Сноха в больничке. А они с Алешей обшаривают вокзалы и отделения полиции. Нашли. Разыскали свое мелкое сокровище. В электричке чуть ли не под Тверью.
Алексей сгреб мальчика в охапку. Повторял, что они его заберут. Что давно решили и не передумают. Просто бумажки, справки. Вся тянется. Но вот-вот. И ему надо учиться у родителей и бабушку слушаться.
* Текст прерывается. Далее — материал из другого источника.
/-- Every record lies in its ranges, and the reservations add up to at most 512 beats (R67). -/
def SettingsLegal (s : State) : Prop :=
  GlobalLegal s.glob ∧ (∀ p : Fin 6, PortLegal s.portRec[p]) ∧ (∀ k : Fin 8, ClassLegal s.classRec[k]) ∧
  reservationSum s.classRec ≤ Config.reservationCap

/-- The lottery register is never 0 (R79). -/
def LotteryNonzero (s : State) : Prop := s.lottery ≠ 0#16

/-- No deficit exceeds 79 beats, and a class with an empty queue, or not WEIGHTED, has none (R111, R112). -/
def DeficitsLegal (s : State) : Prop :=
  ∀ k : Fin 8, s.sched.deficit[k] ≤ 79 ∧
    (s.queues[k] = [] → s.sched.deficit[k] = 0) ∧ (s.classRec[k].mode ≠ .weighted → s.sched.deficit[k] = 0)

/-! ### Holding, draining, capturing, time -/

/-- In BYPASS mode every latch is OFF (R92). -/
def BypassLatchesOff (s : State) : Prop := s.drain.mode = .bypass → s.hold = HoldLatches.reset

/-- In ENFORCE mode every latch is in the state an evaluation would leave it in: each event that moves a watched quantity or a
setting evaluates the latches concerned (R88, R90). -/
def LatchesSettled (s : State) : Prop :=
  s.drain.mode = .enforce →
    evalGlobal s = s.hold.glob ∧ ∀ p : Fin 6, evalPort s p = s.hold.port[p] ∧ evalPace s p = s.hold.pace[p]

/-- The operating state agrees with the drain request set and the count of live transactions (R94, R95, R100). -/
def OpStateAgrees (s : State) : Prop :=
  (s.drain.opState = .running ↔ s.drain.requested = false) ∧
  (s.drain.opState = .draining → s.loads.liveCount ≠ 0) ∧ (s.drain.opState = .drained → s.loads.liveCount = 0)

/-- The Capture Queue never holds more than 16 records (R156). -/
def CapturesBounded (s : State) : Prop := s.captures.length ≤ Config.captureLimit

/-- The tick counter has not counted a whole period: the tick restarts it (R43). -/
def TickCounterBelow (s : State) : Prop := s.tickCounter < s.glob.tickPeriod

/-- While the part is held in reset nothing is live, nothing is in a slot and every block holds its reset values (R184 to
R187). -/
def ResetHeld (s : State) : Prop :=
  s.phase ≠ .running →
    s = { State.reset with phase := s.phase, pins := s.pins, cause := s.cause, out := s.out, pending := s.pending,
                           ports := .ofFn fun p => { PortState.reset with channel := s.ports[p].channel } }

/-- A slot holds only a request its channel can carry (R1, R2). -/
def SlotsCarried (s : State) : Prop :=
  ∀ p : Fin 6, ∀ r : Request, (s.ports[p].slot = some r ∨ s.ports[p].channel = some r) → r.dataFits = true

/-! ### What statements compare a next state with -/

/-- The state after a frame that began in `s` and ended with result `r`, apart from what its command did: SDO has carried the
result before and the read data (R167), the result register holds `r` (R168), and no frame is open. -/
def afterFrame (s : State) (f : FrameBits) (code : Nat) (data : List Byte) (r : ResultCode) : State :=
  { s with
    out := { Outputs.quiet with sdo := some (shiftedOut s f code data) }
    mgmt := { s.mgmt with result := r, openFrame := none } }

/-- The frame has ended and has the length of `n` bytes, `code` of them code bytes (R166, R170). -/
abbrev endsAt (f : FrameBits) (code n : Nat) : Prop := f.ended = true ∧ f.edges code = 8 * n

/-- The output channels at a take that is answered at once on port `p` (R5, R8). -/
def answeredAtTake (s : State) (p : Fin 6) (r : Request) (c : RespCode) : Outputs :=
  { s.quietOut with
    accepted := some p
    responses := Outputs.quiet.responses.set p [⟨r.tag, c, none⟩] }

/-- The ports after a take of port `p`'s request that leaves its tag FREE (R5). -/
def portsAfterTake (s : State) (p : Fin 6) : Vector PortState 6 :=
  s.ports.set p { s.ports[p] with slot := none, channel := none }

/-- The ports after a take of port `p`'s request that is admitted under tag `t` (R4, R5). -/
def portsAfterAdmission (s : State) (p : Fin 6) (t : Fin 8) : Vector PortState 6 :=
  s.ports.set p { slot := none, channel := none, tagLive := s.ports[p].tagLive.set t true }

/-- The Write Data Store after an admission: a WRITE's data has its space (R64, R82). -/
def storeAfterAdmission (s : State) (p : Fin 6) (r : Request) : List WriteSpace :=
  if r.kind = .write then s.writeStore ++ [⟨p, r.tag, r.data⟩] else s.writeStore

/-- The ports after the descriptors `ds` have been freed: their initiator tags are FREE (R4, R63). -/
def portsAfterFreeing (s : State) (ds : List Descriptor) : Vector PortState 6 :=
  .ofFn fun p => { s.ports[p] with tagLive := .ofFn fun t => s.ports[p].tagLive[t] && !names ds p t }

/-- The Write Data Store after the descriptors `ds` have been freed (R63, R64). -/
def storeAfterFreeing (s : State) (ds : List Descriptor) : List WriteSpace :=
  s.writeStore.filter fun w => !names ds w.port w.tag

/-- The latches after the descriptors `ds` have been freed from `s` (R63, R90). -/
def holdAfterFreeing (s : State) (ds : List Descriptor) : HoldLatches :=
  latchesAfter { s with loads := s.loads.free s.classRec ds } (!ds.isEmpty)
    (fun p => ds.any fun d => d.port == p) fun _ => false

/-- The operating state after a freeing that leaves `live` transactions (R95). -/
def opStateAfterFreeing (o : OpState) (live : Nat) : OpState := if o = .draining ∧ live = 0 then .drained else o

/-- HELD changes for some port when the latches become `h` (R91). -/
def heldMoves (s : State) (h : HoldLatches) : Bool := heldPorts s != heldPorts { s with hold := h }

/-- MARKED_RED at the colour step of a take (R53). -/
def countRed (s : State) (g : Fin 24) (c : Colour) : State := if c = .red then count s g .markedRed 1 else s

/-- The length in bytes that R171 and R172 give a frame by its code bytes, if they name a row. -/
def rightLength (f : FrameBits) : Option Nat :=
  match f.bytes with
  | [] => none
  | c :: rest =>
    match Command.ofCode c with
    | none => none
    | some .readEntry | some .writeEntry => (rest.head?.bind Table.ofCode).map Table.frameLength
    | some k => some k.frameLength

/-- The read data of a frame from its beginning (R167): the entry a READ_ENTRY names, the record at the head for POP_CAPTURE, none for any
other. -/
def readDataOf (s : State) : Instr → List Byte
  | .readEntry .opening t f => (entryBytes s t (f.bytes.headD 0#8)).getD []
  | .popCapture .opening _ => (s.captures.head?.map captureBytes).getD []
  | _ => []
И мелкому или мелкой, не ясно же пока, кто у Алены родится, пример подавать.
– Какой пример?
– Жалеть бабушку! У нее нервы не железные.
Димка внимал, морщился. Потом уточнил:
– Бабушку жалеть?
– Да. Обязательно. И…
– И?
– Алене помогать.
– Хорошо.
P. S. Алена родила двойню. Квартира перестала быть огромной. По коридору катаются на трехколесных велосипедах, по углам играют в прятки, из кухни в прихожую бегают наперегонки.
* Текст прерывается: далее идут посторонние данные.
-- ==== Sys2Proof/Certificates/Slice0/Obligations.lean ====
section
/-! DEFINITION. The statements for the provers. `exec` and `step` are the machine; what a next state is compared with stands in
Safety.lean. A statement about a command gives the whole next state, so what the command leaves alone is in it. -/

open Sys2Proof Sys2Proof.Machine

/-! ### The queue and reset -/

/-- A step runs the command at the front of the queue, on the state with the queue's rest. -/
def Obligations.StepRunsFrontCommand : Prop :=
  ∀ (c : Instr) (rest : List Instr) (s : State), s.pending = c :: rest → step s = exec c { s with pending := rest }

/-- A step on an empty queue is one REFCLK period (the model's choice, log 2): the tick counter advances, and the period that
completes the count is the tick (R43). During a reset it does not count (R186). -/
def Obligations.EmptyQueueCountsOnePeriod : Prop :=
  ∀ s : State, s.pending = [] →
    (s.phase = .running → s.tickCounter + 1 < s.glob.tickPeriod →
      step s = .next { s with out := s.quietOut, tickCounter := s.tickCounter + 1 }) ∧
    (s.phase = .running → s.glob.tickPeriod ≤ s.tickCounter + 1 → step s = exec .tick s) ∧
    (s.phase ≠ .running → step s = .next { s with out := s.quietOut })

/-- Every command is answered with a next state: the part never stops. -/
def Obligations.EveryCommandAnswersNext : Prop :=
  ∀ (c : Instr) (s : State), ∃ t, exec c s = .next t

/-- What reset leaves, block by block. That State.reset is the moment a power-on reset has ended, and the levels of its lines
(RESET_N, QUIESCE and CS_N high, START_HELD and READY low, nothing presented), are the model's choice (log 1). -/
def Obligations.ResetStateValues : Prop :=
  let s := State.reset
  let open' : Pair := ⟨1024, 1024⟩
  (s.phase = .running ∧ s.pins = ⟨true, false, true, false⟩ ∧ s.mgmt.awaitCsHigh = false) ∧
  (∀ p : Fin 6, s.ports[p].slot = none ∧ s.ports[p].channel = none ∧ ∀ t : Fin 8, s.ports[p].tagLive[t] = false) ∧
  s.lastGranted = 5 ∧ s.activeBank = 0 ∧
  (∀ (b : Fin 2) (i : Fin 48), s.rules[b][i].pattern = Pattern.reset ∧ s.rules[b][i].action = Action.reset) ∧
  s.glob.tickPeriod = 1000 ∧ s.tickCounter = 0 ∧ (∀ m : Fin 16, s.meters[m] = ⟨0, 0, 0, 0, 0⟩) ∧
  (s.glob.holdOn = 1024 ∧ s.glob.holdOff = 1023 ∧ s.glob.thr = ⟨open', open', open'⟩ ∧ s.glob.lotLower = 1 ∧
    s.glob.lotUpper = 3) ∧
  (s.loads.liveCount = 0 ∧ s.loads.totalLoad = 0 ∧ s.loads.sharedLoad = 0 ∧ s.loads.sharedCapacity = 1024 ∧
    (∀ k : Fin 8, s.loads.occ[k] = 0) ∧ ∀ p : Fin 6, s.loads.portLoad[p] = 0) ∧
  s.writeStore = [] ∧ s.lottery = 0x6D2B#16 ∧
  (∀ p : Fin 6, s.portRec[p].defClass = 0 ∧ s.portRec[p].defMeter = none ∧ s.portRec[p].defGroup.val = p.val ∧
    s.portRec[p].colourAware = false ∧ (∀ h : Fin 4, s.portRec[p].colourMap[h] = .green) ∧ s.portRec[p].limit = 1024) ∧
  (∀ p : Fin 6, s.portRec[p].globalPart = false ∧ s.portRec[p].holdEn = false ∧ s.portRec[p].holdOn = 1024 ∧
    s.portRec[p].holdOff = 1023 ∧ s.portRec[p].paceEn = false ∧ s.portRec[p].paceMeter = 0 ∧ s.portRec[p].paceOn = 0 ∧
    s.portRec[p].paceOff = 1) ∧
  (s.hold.glob = false ∧ ∀ p : Fin 6, s.hold.port[p] = false ∧ s.hold.pace[p] = false ∧ held s p = false) ∧
  (∀ k : Fin 8, s.classRec[k] =
    { mode := .weighted, weight := 1, res := 0, thr := ⟨open', open', open'⟩, deadline := 0, hintMap := ⟨0, 0, 0⟩ }) ∧
  (∀ k : Fin 8, s.sched.deficit[k] = 0 ∧ s.queues[k] = []) ∧ s.sched.roundPtr = 0 ∧ (∀ t : Fin 32, s.tags[t] = .free) ∧
  (s.drain.mode = .bypass ∧ s.drain.opState = .running ∧ s.drain.requested = false ∧ s.glob.quiesceMode = .off) ∧
  (s.glob.statsEnable = true ∧ ∀ (g : Fin 24) (c : Counter),
    s.glob.enables[g] = 0x3F#6 ∧ counterValue s g c = 0#32 ∧ s.counters.half[g] = false ∧ countEnabled s g c = true) ∧
  s.captures = [] ∧ (s.events.sticky = 0#8 ∧ s.events.mask = 0x3FF#10 ∧ alertLine s = false) ∧
  s.cause = ⟨true, false, false⟩ ∧ s.mgmt.result = .done ∧ s.mgmt.openFrame = none ∧ sdoDriven s = false ∧ drainedLine s = false

/-! ### Ports and the take -/

/-- A presentation into an empty slot is captured at that moment; into an occupied slot, or while the part is in reset, it stands
on the channel only (the channel is the model's, log 8). Nothing else changes. -/
def Obligations.PresentationCaptured : Prop :=
  ∀ (p : Fin 6) (r : Request) (s : State), r.dataFits = true →
    (s.phase = .running → s.ports[p].slot = none →
      exec (.requestPresented p r) s =
        .next { s with
          out := s.quietOut
          ports := s.ports.set p { s.ports[p] with channel := some r, slot := some r } }) ∧
    (s.phase ≠ .running ∨ s.ports[p].slot ≠ none →
      exec (.requestPresented p r) s =
        .next { s with out := s.quietOut, ports := s.ports.set p { s.ports[p] with channel := some r } })

/-- The four conditions of eligibility, the grant of the first eligible port in cyclic order after the pointer, and the take that
finds no eligible port or a part in reset: it changes nothing. -/
def Obligations.GrantIsFirstEligible : Prop :=
  ∀ s : State,
    (∀ p : Fin 6, eligible s p = true ↔
      ∃ r, s.ports[p].slot = some r ∧ s.ports[p].tagLive[r.tag] = false ∧ held s p = false ∧
        s.drain.opState = .running) ∧
    (∀ p : Fin 6, grant s = some p ↔
      eligible s p = true ∧
        ∀ q : Fin 6, eligible s q = true → grantDistance s.lastGranted p ≤ grantDistance s.lastGranted q) ∧
    ((s.phase ≠ .running ∨ ∀ p : Fin 6, eligible s p = false) → exec .take s = .next { s with out := s.quietOut })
Помещаются! И на этом огромное спасибо замечательному прадеду Алексею Алексеевичу.
Димка настоял, чтобы портрет академика повесили над его кроватью. Он на него поглядывает, когда делает уроки.
Анне Анатольевне все чаще кажется, что суровое лицо покойного мужа на пафосной официальной фотографии странным образом смягчилось. Что он вот-вот улыбнется или запоет любимую казачью песню.
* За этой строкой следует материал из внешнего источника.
/-! ### `acceptRequest` -/

@[simp] theorem acceptRequest_phase (s : State) (p : Fin 6) : (acceptRequest s p).phase = s.phase := rfl
@[simp] theorem acceptRequest_pins (s : State) (p : Fin 6) : (acceptRequest s p).pins = s.pins := rfl
@[simp] theorem acceptRequest_ports (s : State) (p : Fin 6) :
    (acceptRequest s p).ports =
      s.ports.set p { s.ports[p] with slot := none, channel := none } := rfl
@[simp] theorem acceptRequest_lastGranted (s : State) (p : Fin 6) : (acceptRequest s p).lastGranted = p := rfl
@[simp] theorem acceptRequest_activeBank (s : State) (p : Fin 6) : (acceptRequest s p).activeBank = s.activeBank := rfl
@[simp] theorem acceptRequest_rules (s : State) (p : Fin 6) : (acceptRequest s p).rules = s.rules := rfl
@[simp] theorem acceptRequest_tickCounter (s : State) (p : Fin 6) :
    (acceptRequest s p).tickCounter =
      s.tickCounter := rfl
@[simp] theorem acceptRequest_meters (s : State) (p : Fin 6) : (acceptRequest s p).meters = s.meters := rfl
@[simp] theorem acceptRequest_portRec (s : State) (p : Fin 6) : (acceptRequest s p).portRec = s.portRec := rfl
@[simp] theorem acceptRequest_classRec (s : State) (p : Fin 6) : (acceptRequest s p).classRec = s.classRec := rfl
@[simp] theorem acceptRequest_glob (s : State) (p : Fin 6) : (acceptRequest s p).glob = s.glob := rfl
@[simp] theorem acceptRequest_loads (s : State) (p : Fin 6) : (acceptRequest s p).loads = s.loads := rfl
@[simp] theorem acceptRequest_writeStore (s : State) (p : Fin 6) : (acceptRequest s p).writeStore = s.writeStore := rfl
@[simp] theorem acceptRequest_lottery (s : State) (p : Fin 6) : (acceptRequest s p).lottery = s.lottery := rfl
@[simp] theorem acceptRequest_hold (s : State) (p : Fin 6) : (acceptRequest s p).hold = s.hold := rfl
@[simp] theorem acceptRequest_drain (s : State) (p : Fin 6) : (acceptRequest s p).drain = s.drain := rfl
@[simp] theorem acceptRequest_queues (s : State) (p : Fin 6) : (acceptRequest s p).queues = s.queues := rfl
@[simp] theorem acceptRequest_sched (s : State) (p : Fin 6) : (acceptRequest s p).sched = s.sched := rfl
@[simp] theorem acceptRequest_tags (s : State) (p : Fin 6) : (acceptRequest s p).tags = s.tags := rfl
@[simp] theorem acceptRequest_counters (s : State) (p : Fin 6) : (acceptRequest s p).counters = s.counters := rfl
@[simp] theorem acceptRequest_captures (s : State) (p : Fin 6) : (acceptRequest s p).captures = s.captures := rfl
@[simp] theorem acceptRequest_events (s : State) (p : Fin 6) : (acceptRequest s p).events = s.events := rfl
@[simp] theorem acceptRequest_cause (s : State) (p : Fin 6) : (acceptRequest s p).cause = s.cause := rfl
@[simp] theorem acceptRequest_mgmt (s : State) (p : Fin 6) : (acceptRequest s p).mgmt = s.mgmt := rfl
@[simp] theorem acceptRequest_out (s : State) (p : Fin 6) :
    (acceptRequest s p).out =
      { s.out with accepted := some p } := rfl
@[simp] theorem acceptRequest_pending (s : State) (p : Fin 6) : (acceptRequest s p).pending = s.pending := rfl

/-! ### `admitRequest` -/

@[simp] theorem admitRequest_phase (s : State) (p : Fin 6) (r : Request) (t : Treatment) :
    (admitRequest s p r t).phase =
      s.phase := rfl
@[simp] theorem admitRequest_pins (s : State) (p : Fin 6) (r : Request) (t : Treatment) :
    (admitRequest s p r t).pins =
      s.pins := rfl
@[simp] theorem admitRequest_ports (s : State) (p : Fin 6) (r : Request) (t : Treatment) :
    (admitRequest s p r t).ports =
      s.ports.set p { s.ports[p] with tagLive := s.ports[p].tagLive.set r.tag true } := rfl
@[simp] theorem admitRequest_lastGranted (s : State) (p : Fin 6) (r : Request) (t : Treatment) :
    (admitRequest s p r t).lastGranted =
      s.lastGranted := rfl
@[simp] theorem admitRequest_activeBank (s : State) (p : Fin 6) (r : Request) (t : Treatment) :
    (admitRequest s p r t).activeBank =
      s.activeBank := rfl
@[simp] theorem admitRequest_rules (s : State) (p : Fin 6) (r : Request) (t : Treatment) :
    (admitRequest s p r t).rules =
      s.rules := rfl
@[simp] theorem admitRequest_tickCounter (s : State) (p : Fin 6) (r : Request) (t : Treatment) :
    (admitRequest s p r t).tickCounter =
      s.tickCounter := rfl
@[simp] theorem admitRequest_meters (s : State) (p : Fin 6) (r : Request) (t : Treatment) :
    (admitRequest s p r t).meters =
      s.meters := rfl
@[simp] theorem admitRequest_portRec (s : State) (p : Fin 6) (r : Request) (t : Treatment) :
    (admitRequest s p r t).portRec =
      s.portRec := rfl
@[simp] theorem admitRequest_classRec (s : State) (p : Fin 6) (r : Request) (t : Treatment) :
    (admitRequest s p r t).classRec =
      s.classRec := rfl
@[simp] theorem admitRequest_glob (s : State) (p : Fin 6) (r : Request) (t : Treatment) :
    (admitRequest s p r t).glob =
      s.glob := rfl
@[simp] theorem admitRequest_loads (s : State) (p : Fin 6) (r : Request) (t : Treatment) :
    (admitRequest s p r t).loads =
      s.loads.add s.classRec p t.cls r.beats := rfl
@[simp] theorem admitRequest_writeStore (s : State) (p : Fin 6) (r : Request) (t : Treatment) :
    (admitRequest s p r t).writeStore =
      if r.kind = .write then s.writeStore ++ [⟨p, r.tag, r.data⟩] else s.writeStore := rfl
@[simp] theorem admitRequest_lottery (s : State) (p : Fin 6) (r : Request) (t : Treatment) :
    (admitRequest s p r t).lottery =
      s.lottery := rfl
@[simp] theorem admitRequest_hold (s : State) (p : Fin 6) (r : Request) (t : Treatment) :
    (admitRequest s p r t).hold =
      s.hold := rfl
@[simp] theorem admitRequest_drain (s : State) (p : Fin 6) (r : Request) (t : Treatment) :
    (admitRequest s p r t).drain =
      s.drain := rfl
@[simp] theorem admitRequest_queues (s : State) (p : Fin 6) (r : Request) (t : Treatment) :
    (admitRequest s p r t).queues =
      s.queues.set t.cls (s.queues[t.cls] ++ [newDescriptor p r t]) := rfl
@[simp] theorem admitRequest_sched (s : State) (p : Fin 6) (r : Request) (t : Treatment) :
    (admitRequest s p r t).sched =
      s.sched := rfl
@[simp] theorem admitRequest_tags (s : State) (p : Fin 6) (r : Request) (t : Treatment) :
    (admitRequest s p r t).tags =
      s.tags := rfl
@[simp] theorem admitRequest_counters (s : State) (p : Fin 6) (r : Request) (t : Treatment) :
    (admitRequest s p r t).counters =
      s.counters := rfl
@[simp] theorem admitRequest_captures (s : State) (p : Fin 6) (r : Request) (t : Treatment) :
    (admitRequest s p r t).captures =
      s.captures := rfl
@[simp] theorem admitRequest_events (s : State) (p : Fin 6) (r : Request) (t : Treatment) :
    (admitRequest s p r t).events =
      s.events := rfl
@[simp] theorem admitRequest_cause (s : State) (p : Fin 6) (r : Request) (t : Treatment) :
    (admitRequest s p r t).cause =
      s.cause := rfl
@[simp] theorem admitRequest_mgmt (s : State) (p : Fin 6) (r : Request) (t : Treatment) :
    (admitRequest s p r t).mgmt =
      s.mgmt := rfl
@[simp] theorem admitRequest_out (s : State) (p : Fin 6) (r : Request) (t : Treatment) :
    (admitRequest s p r t).out =
      s.out := rfl
@[simp] theorem admitRequest_pending (s : State) (p : Fin 6) (r : Request) (t : Treatment) :
    (admitRequest s p r t).pending =
      s.pending := rfl

/-! ### `issueHead` -/

@[simp] theorem issueHead_phase (s : State) (k : Fin 8) (sc : Sched) (t : Fin 32) (d : Descriptor) (rest : List Descriptor) :
    (issueHead s k sc t d rest).phase =
      s.phase := rfl
@[simp] theorem issueHead_pins (s : State) (k : Fin 8) (sc : Sched) (t : Fin 32) (d : Descriptor) (rest : List Descriptor) :
    (issueHead s k sc t d rest).pins =
      s.pins := rfl
@[simp] theorem issueHead_ports (s : State) (k : Fin 8) (sc : Sched) (t : Fin 32) (d : Descriptor) (rest : List Descriptor) :
    (issueHead s k sc t d rest).ports =
      s.ports := rfl
@[simp] theorem issueHead_lastGranted (s : State) (k : Fin 8) (sc : Sched) (t : Fin 32) (d : Descriptor) (rest : List Descriptor) :
    (issueHead s k sc t d rest).lastGranted =
      s.lastGranted := rfl
@[simp] theorem issueHead_activeBank (s : State) (k : Fin 8) (sc : Sched) (t : Fin 32) (d : Descriptor) (rest : List Descriptor) :
    (issueHead s k sc t d rest).activeBank =
      s.activeBank := rfl
@[simp] theorem issueHead_rules (s : State) (k : Fin 8) (sc : Sched) (t : Fin 32) (d : Descriptor) (rest : List Descriptor) :
    (issueHead s k sc t d rest).rules =
      s.rules := rfl
@[simp] theorem issueHead_tickCounter (s : State) (k : Fin 8) (sc : Sched) (t : Fin 32) (d : Descriptor) (rest : List Descriptor) :
    (issueHead s k sc t d rest).tickCounter =
      s.tickCounter := rfl
@[simp] theorem issueHead_meters (s : State) (k : Fin 8) (sc : Sched) (t : Fin 32) (d : Descriptor) (rest : List Descriptor) :
    (issueHead s k sc t d rest).meters =
      s.meters := rfl
@[simp] theorem issueHead_portRec (s : State) (k : Fin 8) (sc : Sched) (t : Fin 32) (d : Descriptor) (rest : List Descriptor) :
    (issueHead s k sc t d rest).portRec =
      s.portRec := rfl
@[simp] theorem issueHead_classRec (s : State) (k : Fin 8) (sc : Sched) (t : Fin 32) (d : Descriptor) (rest : List Descriptor) :
    (issueHead s k sc t d rest).classRec =
      s.classRec := rfl
@[simp] theorem issueHead_glob (s : State) (k : Fin 8) (sc : Sched) (t : Fin 32) (d : Descriptor) (rest : List Descriptor) :
    (issueHead s k sc t d rest).glob =
      s.glob := rfl
@[simp] theorem issueHead_loads (s : State) (k : Fin 8) (sc : Sched) (t : Fin 32) (d : Descriptor) (rest : List Descriptor) :
    (issueHead s k sc t d rest).loads =
      s.loads := rfl
@[simp] theorem issueHead_writeStore (s : State) (k : Fin 8) (sc : Sched) (t : Fin 32) (d : Descriptor) (rest : List Descriptor) :
    (issueHead s k sc t d rest).writeStore =
      s.writeStore := rfl
@[simp] theorem issueHead_lottery (s : State) (k : Fin 8) (sc : Sched) (t : Fin 32) (d : Descriptor) (rest : List Descriptor) :
    (issueHead s k sc t d rest).lottery =
      s.lottery := rfl
@[simp] theorem issueHead_hold (s : State) (k : Fin 8) (sc : Sched) (t : Fin 32) (d : Descriptor) (rest : List Descriptor) :
    (issueHead s k sc t d rest).hold =
      s.hold := rfl
@[simp] theorem issueHead_drain (s : State) (k : Fin 8) (sc : Sched) (t : Fin 32) (d : Descriptor) (rest : List Descriptor) :
    (issueHead s k sc t d rest).drain =
      s.drain := rfl
@[simp] theorem issueHead_queues (s : State) (k : Fin 8) (sc : Sched) (t : Fin 32) (d : Descriptor) (rest : List Descriptor) :
    (issueHead s k sc t d rest).queues =
      s.queues.set k rest := rfl
@[simp] theorem issueHead_sched (s : State) (k : Fin 8) (sc : Sched) (t : Fin 32) (d : Descriptor) (rest : List Descriptor) :
    (issueHead s k sc t d rest).sched =
      sc := rfl
@[simp] theorem issueHead_tags (s : State) (k : Fin 8) (sc : Sched) (t : Fin 32) (d : Descriptor) (rest : List Descriptor) :
    (issueHead s k sc t d rest).tags =
      s.tags.set t (.busy { d with state := .issued, dtag := some t }) := rfl
@[simp] theorem issueHead_counters (s : State) (k : Fin 8) (sc : Sched) (t : Fin 32) (d : Descriptor) (rest : List Descriptor) :
    (issueHead s k sc t d rest).counters =
      s.counters := rfl
@[simp] theorem issueHead_captures (s : State) (k : Fin 8) (sc : Sched) (t : Fin 32) (d : Descriptor) (rest : List Descriptor) :
    (issueHead s k sc t d rest).captures =
      s.captures := rfl
@[simp] theorem issueHead_events (s : State) (k : Fin 8) (sc : Sched) (t : Fin 32) (d : Descriptor) (rest : List Descriptor) :
    (issueHead s k sc t d rest).events =
      s.events := rfl
@[simp] theorem issueHead_cause (s : State) (k : Fin 8) (sc : Sched) (t : Fin 32) (d : Descriptor) (rest : List Descriptor) :
    (issueHead s k sc t d rest).cause =
      s.cause := rfl
@[simp] theorem issueHead_mgmt (s : State) (k : Fin 8) (sc : Sched) (t : Fin 32) (d : Descriptor) (rest : List Descriptor) :
    (issueHead s k sc t d rest).mgmt =
      s.mgmt := rfl
@[simp] theorem issueHead_out (s : State) (k : Fin 8) (sc : Sched) (t : Fin 32) (d : Descriptor) (rest : List Descriptor) :
    (issueHead s k sc t d rest).out =
      { s.out with downstream := some (downstreamOf s t d) } := rfl
@[simp] theorem issueHead_pending (s : State) (k : Fin 8) (sc : Sched) (t : Fin 32) (d : Descriptor) (rest : List Descriptor) :
    (issueHead s k sc t d rest).pending =
      s.pending := rfl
Татьяна Чернецкая, Наталя ШумакСестра-хозяйка
Клава была образцовой сестрой-хозяйкой отделения. Полный порядок на вверенном ей участке. У персонала чистые, идеально отглаженные халаты. Пациенты тоже лежат на хорошем постельном белье.
Санитарки, построенные требовательной старшей сестрой и под присмотром Клавы, намывают полы, протирают тумбочки. Все сверкает. Как и положено в хорошей хирургии.
На подоконниках цветочки. Украшают помещение и радуют глаз.
У Клавы в ее возрасте (хорошо за сорок) не было детей. Позже я узнала, что сын погиб в армии. А муж сначала пил, потом развелся и уехал. Невысокая и крепкая Клава выстояла.
Я увидела ее уже в новом периоде жизни. Который назывался – Клава заводит семью. Берет под опеку двух соседских детей, брошенных никчемной пьющей матерью.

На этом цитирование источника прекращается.